● Task statement: Starting at the line below holding "bit of that" and stopping at the line holding "(R146): recognised, unsupported;", print every line exactly, both ends included, and leave the rest out.

- Opening Delimiter -

-- ==== Sys2Proof/Machine/Video.lean ====
section
/-! DEFINITION. The video region: the pixel mapping of `20_memory.md` R48, and the sprite drawing of `46_draw.md`
R135 to R140, pixel by pixel, row by row. -/

namespace Sys2Proof.Machine

/-- The size of the video region in bytes (R5). -/
def videoSize : Nat := 256

/-- The address of the byte that holds pixel (`px`, `py`) (R48). -/
def pixelAddr (c : Config) (px py : Nat) : Nat := c.videoBase + 8 * py + px / 8

/-- The bit of that byte that is the pixel: `7 - (px mod 8)` (R48). -/
def pixelBit (px : Nat) : Nat := 7 - px % 8

/-- Pixel (`px`, `py`) is lit (R48). -/
def Memory.pixel (m : Memory) (c : Config) (px py : Nat) : Bool := (m.get c (pixelAddr c px py)).getLsbD (pixelBit px)

/-- Pixel (`px`, `py`) of the screen is lit. -/
def State.pixel (s : State) (px py : Nat) : Bool := s.mem.pixel s.cfg px py

/-- A draw in progress: memory, and the collision flag so far (R138). -/
structure Canvas where
  mem : Memory
  hit : Bool
  deriving DecidableEq, Repr

/-- XOR one lit source bit into pixel (`px`, `py`); a pixel that was lit is a collision (R135). -/
def Canvas.flip (cv : Canvas) (c : Config) (px py : Nat) : Canvas where
  mem := cv.mem.set c (pixelAddr c px py) (cv.mem.get c (pixelAddr c px py) ^^^ BitVec.ofNat 8 (2 ^ pixelBit px))
  hit := cv.hit || cv.mem.pixel c px py

/-- One row: the 8 bits of `src` left to right, each at its own wrapped column (R135, R136). -/
def Canvas.drawRow (cv : Canvas) (c : Config) (vx py : Nat) (src : Byte) : Canvas :=
  (List.range 8).foldl (fun cv k => if src.getLsbD (7 - k) then cv.flip c ((vx + k) % 64) py else cv) cv

/-- The `n` rows of the sprite at address `a`, top to bottom; the source byte of a row is read when the row is reached
(R139), its target row is wrapped (R136). -/
def Canvas.drawRows (cv : Canvas) (c : Config) (vx vy a n : Nat) : Canvas :=
  (List.range n).foldl (fun cv r => cv.drawRow c vx ((vy + r) % 32) (cv.mem.get c (a + r))) cv

/-- The 256 bytes of the video region in address order (`60_exceptions.md` R199). -/
def State.frame (s : State) : List Byte := s.mem.readBytes s.cfg s.cfg.videoBase videoSize

end Sys2Proof.Machine
end

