-- ==== Sys2Proof/Machine/Key.lean ====
section
/-! DEFINITION. Key instructions (`47_key.md`). The other half of the key wait is the event `SetKeyState`. -/

namespace Sys2Proof.Machine

/-- SKP Vx (R146): recognised, unsupported; raises NotImplemented for every `X`. -/
def execSkp (_x : RegIdx) (s : State) : Result := .next (s.raiseExec .notImplemented none)

/-- SKNP Vx (R147): recognised, unsupported; raises NotImplemented for every `X`. -/
def execSknp (_x : RegIdx) (s : State) : Result := .next (s.raiseExec .notImplemented none)

/-- LD Vx,K (R148): enter WaitingForKey with `X` recorded; `x[X]` is written later, by `SetKeyState`. -/
def execLdVxK (x : RegIdx) (s : State) : Result := .next { s with keydest := x, waiting := true }

end Sys2Proof.Machine
end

- Closing Delimiter -

● Solution for this exercise:
/-- The bit of that byte that is the pixel: `7 - (px mod 8)` (R48). -/
def pixelBit (px : Nat) : Nat := 7 - px % 8

/-- Pixel (`px`, `py`) is lit (R48). -/
def Memory.pixel (m : Memory) (c : Config) (px py : Nat) : Bool := (m.get c (pixelAddr c px py)).getLsbD (pixelBit px)

/-- Pixel (`px`, `py`) of the screen is lit. -/
def State.pixel (s : State) (px py : Nat) : Bool := s.mem.pixel s.cfg px py

/-- A draw in progress: memory, and the collision flag so far (R138). -/
structure Canvas where
  mem : Memory
  hit : Bool
  deriving DecidableEq, Repr

/-- XOR one lit source bit into pixel (`px`, `py`); a pixel that was lit is a collision (R135). -/
def Canvas.flip (cv : Canvas) (c : Config) (px py : Nat) : Canvas where
  mem := cv.mem.set c (pixelAddr c px py) (cv.mem.get c (pixelAddr c px py) ^^^ BitVec.ofNat 8 (2 ^ pixelBit px))
  hit := cv.hit || cv.mem.pixel c px py

/-- One row: the 8 bits of `src` left to right, each at its own wrapped column (R135, R136). -/
def Canvas.drawRow (cv : Canvas) (c : Config) (vx py : Nat) (src : Byte) : Canvas :=
  (List.range 8).foldl (fun cv k => if src.getLsbD (7 - k) then cv.flip c ((vx + k) % 64) py else cv) cv

/-- The `n` rows of the sprite at address `a`, top to bottom; the source byte of a row is read when the row is reached
(R139), its target row is wrapped (R136). -/
def Canvas.drawRows (cv : Canvas) (c : Config) (vx vy a n : Nat) : Canvas :=
  (List.range n).foldl (fun cv r => cv.drawRow c vx ((vy + r) % 32) (cv.mem.get c (a + r))) cv

/-- The 256 bytes of the video region in address order (`60_exceptions.md` R199). -/
def State.frame (s : State) : List Byte := s.mem.readBytes s.cfg s.cfg.videoBase videoSize

end Sys2Proof.Machine
end

-- ==== Sys2Proof/Machine/Key.lean ====
section
/-! DEFINITION. Key instructions (`47_key.md`). The other half of the key wait is the event `SetKeyState`. -/

namespace Sys2Proof.Machine

/-- SKP Vx (R146): recognised, unsupported; raises NotImplemented for every `X`. -/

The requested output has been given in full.